▸ Exercise details: Considering only lines that hold the word "hkept", report how many there are in the listing below, as a single number.
=== Section Start ===
-- ==== Sys2Proof/Machine/Program.lean ====
section
/-! DEFINITION. The notation for host programs and its expansions into bus transactions (30_encoding.md R74 and R75). -/

namespace Sys2Proof.Machine

/-- A line of a program: a bus access (30_encoding.md R74) or a pseudo-instruction (R75). -/
inductive Line where
  | w (off : Offset) (v : Word)
  | r (off : Offset)
  | nop
  | commit
  | process
  | softReset
  | setctrl (mode ifmt ofmt n : Word)
  | setbound (i : Nat) (v : Word)
  | setflags (m : Word)
  | frame (tag len : Word) (elems : List Word)
  | fill (a b : Nat) (v : Word)
  deriving DecidableEq, Repr

/-- A 32-bit write at offset `off` (30_encoding.md R74). DESIGN CHOICE (log entry 15): the spec gives no
expansion to a line whose offset does not fit the 20 bits of R74, and the model keeps the low 20 bits. -/
def lineWrite (off : Nat) (v : Word) : Input := .busWrite 32 (BitVec.ofNat 20 off) v

/-- The writes of `elems` to consecutive elements of `IN_BUF` from element `j` on; an offset above 20 bits
wraps (log entry 15). -/
def lineElems : Nat → List Word → List Input
  | _, [] => []
  | j, e :: rest => lineWrite (0x40000 + 4 * j) e :: lineElems (j + 1) rest

/-- Exactly the accesses a line stands for, in order (30_encoding.md R75). DESIGN CHOICE (log entry 15): the
spec gives no ranges for the operands of a line; an offset above 20 bits wraps (`lineWrite`), and the
operands of `SETCTRL` are 32-bit words put together modulo 2^32. -/
def Line.expand : Line → List Input
  | .w off v => [.busWrite 32 off v]
  | .r off => [.busRead 32 off]
  | .nop => [lineWrite 0x00008 0x00000000#32]
  | .commit => [lineWrite 0x00008 0x00000001#32]
  | .process => [lineWrite 0x00008 0x00000002#32]
  | .softReset => [lineWrite 0x00008 0x0000000F#32]
  | .setctrl mode ifmt ofmt n =>
    [lineWrite 0x00000 (((n - 1) <<< 8) ||| (ofmt <<< 2) ||| (ifmt <<< 1) ||| mode)]
  | .setbound i v => [lineWrite (0x00080 + 4 * i) v]
  | .setflags m => [lineWrite 0x00018 m]
  | .frame tag len elems => lineWrite 0x00010 tag :: lineWrite 0x00014 len :: lineElems 0 elems
  | .fill a b v => lineElems a (List.replicate (b - a) v)

/-- `s` with a program as what the host will do (log entry 3). -/
def loadProgram (s : State) (p : List Line) : State := s.setPending (p.flatMap Line.expand)

end Sys2Proof.Machine
end

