/-- An output without truncation, or shortened to the lower boundary of a layer, has a legal length
(41_engine.md R119). -/
theorem outputLen_legal {s : State} (hl : LengthLegal s) :
    outputLen s = 0 ∨ ∃ i, i < layers s ∧ outputLen s = up s i := by
  cases ht : firstTrunc s with
  | none => rwa [outputLen_none ht]
  | some t =>
    have hlt : t < layers s := erased_lt (firstTrunc_erased ht)
    rw [outputLen_some ht]
    cases t with
    | zero => exact .inl rfl
    | succ t => exact .inr ⟨t, by omega, rfl⟩

/-- Settles O40: the cut falls on a boundary, and below the sanitized length. -/
theorem outputLengthIsLegal : Obligations.OutputLengthIsLegal := by
  intro s t hc h hexec
  obtain rfl := eq_writeBack hc hexec
  obtain ⟨-, -, hl⟩ := hc
  exact ⟨outputLen_legal hl, outputLen_le h⟩

/-- What `OUT_BUF` reads as where the overlay is blank. -/
theorem outElem_writeBack_of_blank {s : State} {j : Nat} (h : overlay s j = 0) :
    outElem (writeBack s) j = 0 := by
  rw [outElem_writeBack, payloadOut, h, ite_self, ite_self]

/-- At and above the output length `OUT_BUF` reads 0x0000 (41_engine.md R113). -/
theorem outElem_writeBack_beyond {s : State} {j : Nat} (hj : (outputLen s).toNat ≤ j) :
    outElem (writeBack s) j = 0 := by
  rw [outElem_writeBack, payloadOut, if_neg (Nat.not_lt.2 hj), ite_self]

/-- Settles O35: a layer below the run is retained whole, and an erased one is blank. -/
theorem individualKeepsBlankLayers : Obligations.IndividualKeepsBlankLayers := by
  intro s t hc h _ hexec i hi hkept
  obtain rfl := eq_writeBack hc hexec
  exact ⟨up_le_outputLen h (erased_iff.1 hi).1 hkept,
    fun j h1 h2 => outElem_writeBack_of_blank (overlay_of_erased h hi h1 h2)⟩

/-! ### More erasure -/

/-- A run of erased layers at the top starts at or above the layer INDIVIDUAL truncates. -/
theorem exists_truncIndividual_le {s : State} {k a : Nat} (h0 : frameLen s ≠ 0)
    (hk : topReached s = some k) (hak : a ≤ k) (hrun : ∀ m, a ≤ m → m ≤ k → erased s m = true) :
    ∃ b, b ≤ a ∧ truncIndividual s = some b := by
  induction a with
  | zero => exact ⟨0, le_rfl, truncIndividual_of_run h0 hk hak hrun nofun⟩
  | succ a ih =>
    cases ha : erased s a with
    | true =>
      have hrun' : ∀ m, a ≤ m → m ≤ k → erased s m = true := fun m ham hmk =>
        (Nat.eq_or_lt_of_le ham).elim (fun he => he ▸ ha) (fun hlt => hrun m hlt hmk)
      obtain ⟨b, hb, hb'⟩ := ih (by omega) hrun'
      exact ⟨b, by omega, hb'⟩
    | false =>
      refine ⟨a + 1, le_rfl, truncIndividual_of_run h0 hk hak hrun fun b hb => ?_⟩
      obtain rfl : a = b := by omega
      exact ha

theorem outputLen_le_lo {s : State} (h : TopologyLegal s) {a b : Nat}
    (hb : firstTrunc s = some b) (hba : b ≤ a) (ha : a < layers s) : outputLen s ≤ lo s a := by
  rw [outputLen_some hb, BitVec.le_def]
  exact lo_mono h hba ha

theorem erased_setFlags {s : State} {f : Word}
    (hf : ∀ i, i < layers s → s.flags.getLsbD i = true → f.getLsbD i = true) {i : Nat}
    (hi : erased s i = true) : erased (s.setFlags f) i = true := by
  obtain ⟨hr, hflag⟩ := erased_iff.1 hi
  exact erased_iff.2 ⟨hr, hf i (reached_lt hr) hflag⟩

/-- More flags truncate at the same layer or below it, or at least to the same length
(41_engine.md R120). -/
theorem outputLen_setFlags_le {s : State} {f : Word} (h : TopologyLegal s)
    (hf : ∀ i, i < layers s → s.flags.getLsbD i = true → f.getLsbD i = true) :
    outputLen (s.setFlags f) ≤ outputLen s := by
  cases ha : firstTrunc s with
  | none =>
    rw [outputLen_none ha]
    exact outputLen_le (s := s.setFlags f) h
  | some a =>
    have hera : erased s a = true := firstTrunc_erased ha
    rw [outputLen_some ha]
    cases hm : s.ctrl.mode with
    | layered =>
      exact BitVec.le_def.2
        (outputLen_le_lo_of_layered (s := s.setFlags f) h hm (erased_setFlags hf hera))
    | individual =>
      rw [firstTrunc_individual hm] at ha
      obtain ⟨h0, k, hk, hak, hrun, -⟩ := truncIndividual_eq_some.1 ha
      obtain ⟨b, hba, hb⟩ := exists_truncIndividual_le (s := s.setFlags f) h0 hk hak
        fun m ham hmk => erased_setFlags hf (hrun m ham hmk)
      have htrunc := (firstTrunc_individual (s := s.setFlags f) hm).trans hb
      exact outputLen_le_lo (s := s.setFlags f) h htrunc hba (erased_lt (erased_setFlags hf hera))

/-- Settles O41: PROCESS completes with either flag vector, since no check reads the flags. -/
theorem erasureIsMonotone : Obligations.ErasureIsMonotone := by
  intro s t u f hc h hf ht hu
  obtain rfl := eq_writeBack hc ht
  obtain rfl := eq_writeBack (s := s.setFlags f) hc hu
  exact outputLen_setFlags_le h hf

/-! ### Frames without erasure -/

theorem firstTrunc_of_no_erased {s : State} (h : ∀ i, erased s i = false) :
    firstTrunc s = none :=
  Option.eq_none_iff_forall_ne_some.2 fun a ha =>
    absurd (firstTrunc_erased ha) (Bool.eq_false_iff.1 (h a))

theorem newlyApplied_of_no_erased {s : State} (h : ∀ i, erased s i = false) (i : Nat) :
    newlyApplied s i = false := by
  have hnone := firstTrunc_of_no_erased h
  simp [newlyApplied, aboveTrunc, h i, hnone]

theorem erased_of_no_flag {s : State} (h : ∀ i, i < layers s → flag s i = false) (i : Nat) :
    erased s i = false :=
  Bool.eq_false_iff.2 fun hi =>
    Bool.eq_false_iff.1 (h i (erased_lt hi)) (erased_iff.1 hi).2

/-- Without erasures the overlay is the input up to the sanitized length (41_engine.md R121). -/
theorem overlay_of_no_erased {s : State} (h : TopologyLegal s) (hl : LengthLegal s)
    (hn : ∀ i, erased s i = false) {j : Nat} (hj : j < (frameLen s).toNat) :
    overlay s j = inElem s j := by
  obtain ⟨i, hr, h1, h2⟩ := exists_reached_layer h hl hj
  have hi : intact s i = true := (erased_or_intact hr).resolve_left (Bool.eq_false_iff.1 (hn i))
  rw [overlay_in_layer h (reached_lt hr) h1 h2, if_pos hi]

theorem frameLen_of_valid_tag {s : State} {u : Tag} (h : inputTag s = some u) :
    frameLen s = s.inLen := by
  simp [frameLen, sanitized, h]

theorem tag0_of_valid_tag {s : State} {u : Tag} (h : inputTag s = some u) : tag0 s = u := by
  simp [tag0, h]

theorem tag_eq_iff {t u : Tag} : t = u ↔ (u = .fer ↔ t = .fer) := by
  cases t <;> cases u <;> decide

/-- Without erasures the tag passes exactly for a frame without payload or with a tag that goes with
its zeros (41_engine.md R121). -/
theorem tagOut_of_no_erased {s : State} (h : TopologyLegal s) (hl : LengthLegal s)
    (hn : ∀ i, erased s i = false) :
    tagOut s = tag0 s ↔ frameLen s = 0 ∨
      (tag0 s = .fer ↔ ∃ j, j < (frameLen s).toNat ∧ inElem s j = 0) := by
  have hlen : outputLen s = frameLen s := outputLen_none (firstTrunc_of_no_erased hn)
  by_cases h0 : frameLen s = 0
  · exact iff_of_true ((tagOut_of_empty (hlen.trans h0)).trans (tag1_of_no_erased hn)) (.inl h0)
  · have hzero : tagOut s = .fer ↔ ∃ j, j < (frameLen s).toNat ∧ inElem s j = 0 := by
      rw [tagOut_fer_iff (hlen ▸ h0), hlen]
      exact exists_congr fun j => and_congr_right fun hj => by
        rw [overlay_of_no_erased h hl hn hj]
    rw [or_iff_right h0, ← hzero, tag_eq_iff]

/-- Settles O42: without flags nothing is erased, so length, payload and tag follow the input. -/
theorem allIntactRoundTrip : Obligations.AllIntactRoundTrip := by
  intro s t u hc h htag hflags hexec
  obtain rfl := eq_writeBack hc hexec
  obtain ⟨-, -, hl⟩ := hc
  have hn := erased_of_no_flag hflags
  have hframe := frameLen_of_valid_tag htag
  have hlen : outputLen s = s.inLen := (outputLen_none (firstTrunc_of_no_erased hn)).trans hframe
  have hcap := BitVec.le_def.1 (hframe ▸ frameLen_le_cap h hl)
  have htagOut := tagOut_of_no_erased h hl hn
  rw [tag0_of_valid_tag htag, hframe] at htagOut
  refine ⟨hlen, fun j hj => ?_, encodeTag_inj.trans htagOut, fun hfmt hcons => ?_⟩
  · rw [outElem_writeBack_of_lt (by omega), payloadOut, if_pos (hlen ▸ hj),
      overlay_of_no_erased h hl hn (hframe ▸ hj)]
  · rw [writeBack_outTag, htagOut.2 hcons, ← hfmt]
    exact (decodeTag_eq_some.1 htag).symm

/-! ### Frames without payload, and frames that are lost -/

theorem packLanes_eq_zero {s : State} {p : Nat → Bool} (h : ∀ i, p i = false) :
    packLanes p (layers s) = 0 := by
  refine BitVec.eq_of_getLsbD_eq fun i _ => ?_
  rw [getLsbD_packLanes_layers, h i, Bool.and_false, BitVec.ofNat_eq_ofNat, BitVec.getLsbD_zero]
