-- ==== Sys2Proof/Laws/Commands.lean ====
section
/-! SUPPORT. What a whole command can do, said once per meaning: how it answers, in which cases, and what it leaves alone. -/

namespace Sys2Proof.Machine

/-- How a command ends: its body goes on to the end, or raises. -/
theorem complete_cases (m : Sub Unit) (s : State) :
    (∃ t, m s.begin = .ok () t ∧ complete m s = t.finish .none) ∨
      (∃ e t, m s.begin = .error e t ∧ complete m s = t.finish e) := by
  unfold complete
  cases h : m s.begin with
  | ok a t => exact .inl ⟨t, rfl, rfl⟩
  | error e t => exact .inr ⟨e, t, rfl, rfl⟩

theorem complete_of_ok {m : Sub Unit} {s t : State} {u : Unit} (h : m s.begin = .ok u t) : complete m s = t.finish .none := by
  unfold complete; rw [h]

theorem complete_of_error {m : Sub Unit} {s t : State} {e : ErrKind} (h : m s.begin = .error e t) :
    complete m s = t.finish e := by
  unfold complete; rw [h]

theorem complete_raise (e : ErrKind) (s : State) : complete (raise e) s = s.begin.finish e := rfl

/-- CONFIG of a legal TYPE (R141). -/
theorem execConfig_legal {t : Byte} {m : Mode} (h : typeMode t = some m) (s : State) :
    execConfig t s = .next ({ s.begin.configClear with mode := m }.finish .none) := by
  unfold execConfig
  rw [complete_of_ok (t := { s.begin.configClear with mode := m }) (u := ())]
  unfold configBody
  rw [update_bind, h]
  rfl

/-- CONFIG of any other TYPE (R141). -/
theorem execConfig_illegal {t : Byte} (h : typeMode t = none) (s : State) :
    execConfig t s = .next ({ s.begin.configClear with mode := .none }.finish .typeError) := by
  unfold execConfig
  rw [complete_of_error (t := { s.begin.configClear with mode := .none }) (e := .typeError)]
  unfold configBody
  rw [update_bind, h]
  rfl

/-- Everything SETDATA can answer (R143). -/
theorem execSetdata_cases (s : State) :
    (s.mode = .none ∧ execSetdata s = .next (s.begin.finish .stateError)) ∨
    (s.mode ≠ .none ∧ anyOverlap [s.newBuffer, windowRegion s.params] = true ∧
      execSetdata s = .refused .regionsOverlap) ∨
    (s.mode ≠ .none ∧ anyOverlap [s.newBuffer, windowRegion s.params] = false ∧
      (s.params.readEffects.any fun r => s.newBuffer.overlaps r) = true ∧ execSetdata s = .refused .bufferReadEffects) ∨
    (s.mode ≠ .none ∧ anyOverlap [s.newBuffer, windowRegion s.params] = false ∧
      (s.params.readEffects.any fun r => s.newBuffer.overlaps r) = false ∧
      execSetdata s = .next (complete setdataBody s)) := by
  unfold execSetdata
  by_cases h1 : s.mode = .none
  · exact .inl ⟨h1, by simp [h1, complete_raise]⟩
  · cases h2 : anyOverlap [s.newBuffer, windowRegion s.params]
    · cases h3 : s.params.readEffects.any fun r => s.newBuffer.overlaps r
      · exact .inr (.inr (.inr ⟨h1, rfl, rfl, by simp [h1]⟩))
      · exact .inr (.inr (.inl ⟨h1, rfl, rfl, by simp [h1]⟩))
    · exact .inr (.inl ⟨h1, rfl, by simp [h1]⟩)

/-- Everything DECODE can answer (R146). -/
theorem execDecode_cases (s : State) :
    ((s.mode = .none ∨ s.failed = true) ∧ execDecode s = .next (s.begin.finish .stateError)) ∨
    (s.mode ≠ .none ∧ s.failed = false ∧ anyOverlap s.decodeRegions = true ∧ execDecode s = .refused .regionsOverlap) ∨
    (s.mode ≠ .none ∧ s.failed = false ∧ anyOverlap s.decodeRegions = false ∧
      execDecode s = .next (complete decodeBody s)) := by
  unfold execDecode
  by_cases h1 : s.mode = .none
  · exact .inl ⟨.inl h1, by simp [h1, complete_raise]⟩
  · cases h2 : s.failed
    · cases h3 : anyOverlap s.decodeRegions
      · exact .inr (.inr ⟨h1, rfl, rfl, by simp [h1]⟩)
      · exact .inr (.inl ⟨h1, rfl, rfl, by simp [h1]⟩)
    · exact .inl ⟨.inr rfl, by simp [h1, complete_raise]⟩

theorem decodeBody_int {s : State} (h : s.mode = .int32 ∨ s.mode = .int64) : decodeBody s = decodeInt s := by
  unfold decodeBody
  rw [look_bind]
  rcases h with h | h <;> rw [h]

theorem decodeBody_ba {s : State} (h : s.mode = .byteArray) : decodeBody s = decodeBA s := by
  unfold decodeBody
  rw [look_bind, h]

theorem decodeBody_raises : Sub.Raises SlotKind decodeBody :=
  .bind (.look _) fun m => by cases m <;> first | exact decodeInt_raises | exact decodeBA_raises

/-- What no command changes (R21, R23, R55, R69): the parameters, the ARG registers, OVR, and the host's side. -/
def OnlyUnit (s t : State) : Prop :=
  t.params = s.params ∧ t.arg0 = s.arg0 ∧ t.arg1 = s.arg1 ∧ t.arg2 = s.arg2 ∧ t.arg3 = s.arg3 ∧ t.ovr = s.ovr ∧
    t.hostDraws = s.hostDraws ∧ t.host = s.host ∧ t.readLog = s.readLog

theorem onlyUnit_chains : Chains OnlyUnit where
  refl _ := ⟨rfl, rfl, rfl, rfl, rfl, rfl, rfl, rfl, rfl⟩
  trans h1 h2 := by
    obtain ⟨a1, a2, a3, a4, a5, a6, a7, a8, a9⟩ := h1
    obtain ⟨b1, b2, b3, b4, b5, b6, b7, b8, b9⟩ := h2
    exact ⟨b1.trans a1, b2.trans a2, b3.trans a3, b4.trans a4, b5.trans a5, b6.trans a6, b7.trans a7, b8.trans a8,
      b9.trans a9⟩

theorem OnlyBADecode.onlyUnit {s t : State} (h : OnlyBADecode s t) : OnlyUnit s t := by
  unfold OnlyBADecode at h; rw [h]; exact onlyUnit_chains.refl s

theorem decodeBody_leaves : Sub.Leaves OnlyUnit decodeBody := by
  have c := onlyUnit_chains
  have i : Sub.Leaves OnlyUnit decodeInt := .bind c (.look c _) fun _ => .bind c (.look c _) fun _ => .bind c (.look c _) fun _ =>
    .bind c ((decodeIntLoop_leaves _ _ _ _).mono fun _ _ h => h.onlyBADecode.onlyUnit) fun _ => .update fun s => c.refl s
  have b : Sub.Leaves OnlyUnit decodeBA := .bind c (.look c _) fun _ => .bind c (.look c _) fun _ => .bind c (.look c _) fun _ =>
    .bind c (.look c _) fun _ => .bind c (.update fun s => c.refl s) fun _ =>
    .bind c ((decodeBALoop_leaves _ _ _ _ _).mono fun _ _ h => h.onlyUnit) fun _ => .update fun s => c.refl s
  exact .bind c (.look c _) fun m => by cases m <;> assumption

theorem setdataBody_leaves : Sub.Leaves OnlyUnit setdataBody := by
  have c := onlyUnit_chains
  have b : ∀ count base len, Sub.Leaves OnlyUnit (setDataBA count base len) := fun count base len =>
    .bind c (.update fun s => c.refl s) fun _ => by
      by_cases h : len.toNat = 0
      · simp only [h, if_true]
        exact Sub.Leaves.update (fun s => (show OnlyUnit s { s with baEmpty := true } from c.refl s))
      · simp only [h, if_false]
        exact .bind c (.raiseIf c _ _) fun _ =>
          .bind c ((memRead_leaves _ _).mono fun _ _ h => h.onlyBADecode.onlyUnit) fun _ =>
          .bind c (.raiseIf c _ _) fun _ => .bind c (.update fun s => c.refl s) fun _ => .update fun s => c.refl s
  exact .bind c (.look c _) fun count => .bind c (.look c _) fun base => .bind c (.look c _) fun len =>
    .bind c (.update fun s => c.refl s) fun _ => .bind c (.look c _) fun m => by
      cases m <;> first | exact b _ _ _ | exact .update fun s => c.refl s

theorem configBody_leaves (t : Byte) : Sub.Leaves OnlyUnit (configBody t) := by
  have c := onlyUnit_chains
  refine .bind c (.update fun s => c.refl s) fun _ => ?_
  cases typeMode t with
  | some m => exact .update fun s => c.refl s
  | none => exact .bind c (.update fun s => c.refl s) fun _ => fun s => ⟨fun a t h => by simp at h, fun e t h => by
      simp only [raise_run, EStateM.Result.error.injEq] at h; exact h.2 ▸ c.refl s⟩

theorem complete_onlyUnit {m : Sub Unit} (hm : Sub.Leaves OnlyUnit m) (s : State) : OnlyUnit s (complete m s) := by
  rcases complete_cases m s with ⟨t, h, e⟩ | ⟨k, t, h, e⟩ <;> rw [e]
  · exact (show OnlyUnit s t from (hm s.begin).1 _ _ h)
  · exact (show OnlyUnit s t from (hm s.begin).2 _ _ h)

/-- A completed command has left BUSY (R147). -/
theorem complete_command (m : Sub Unit) (s : State) : (complete m s).command = none := by
  rcases complete_cases m s with ⟨t, -, e⟩ | ⟨k, t, -, e⟩ <;> rw [e] <;> rfl

/-- Whenever a command answers, it has answered a completed state that shares with the first what no command changes. -/
theorem exec_next {i : Instr} {s t : State} (h : exec i s = .next t) : OnlyUnit s t ∧ t.command = none := by
  cases i with
  | config ty =>
    simp only [exec, execConfig, Host.Outcome.next.injEq] at h
    exact h ▸ ⟨complete_onlyUnit (configBody_leaves ty) s, complete_command _ _⟩
  | setdata =>
    simp only [exec] at h
    rcases execSetdata_cases s with ⟨-, e⟩ | ⟨-, -, e⟩ | ⟨-, -, -, e⟩ | ⟨-, -, -, e⟩ <;> rw [e] at h <;>
      simp only [Host.Outcome.next.injEq, reduceCtorEq] at h
    · exact h ▸ ⟨onlyUnit_chains.refl s, rfl⟩
    · exact h ▸ ⟨complete_onlyUnit setdataBody_leaves s, complete_command _ _⟩
  | decode =>
    simp only [exec] at h
    rcases execDecode_cases s with ⟨-, e⟩ | ⟨-, -, -, e⟩ | ⟨-, -, -, e⟩ <;> rw [e] at h <;>
      simp only [Host.Outcome.next.injEq, reduceCtorEq] at h
    · exact h ▸ ⟨onlyUnit_chains.refl s, rfl⟩
    · exact h ▸ ⟨complete_onlyUnit decodeBody_leaves s, complete_command _ _⟩

/-- No command answers a fault. -/
theorem exec_no_fault (i : Instr) (s : State) (f : Fault) : exec i s ≠ .fault f := by cases f

end Sys2Proof.Machine
end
=== Section End ===
▸ Finished task: 2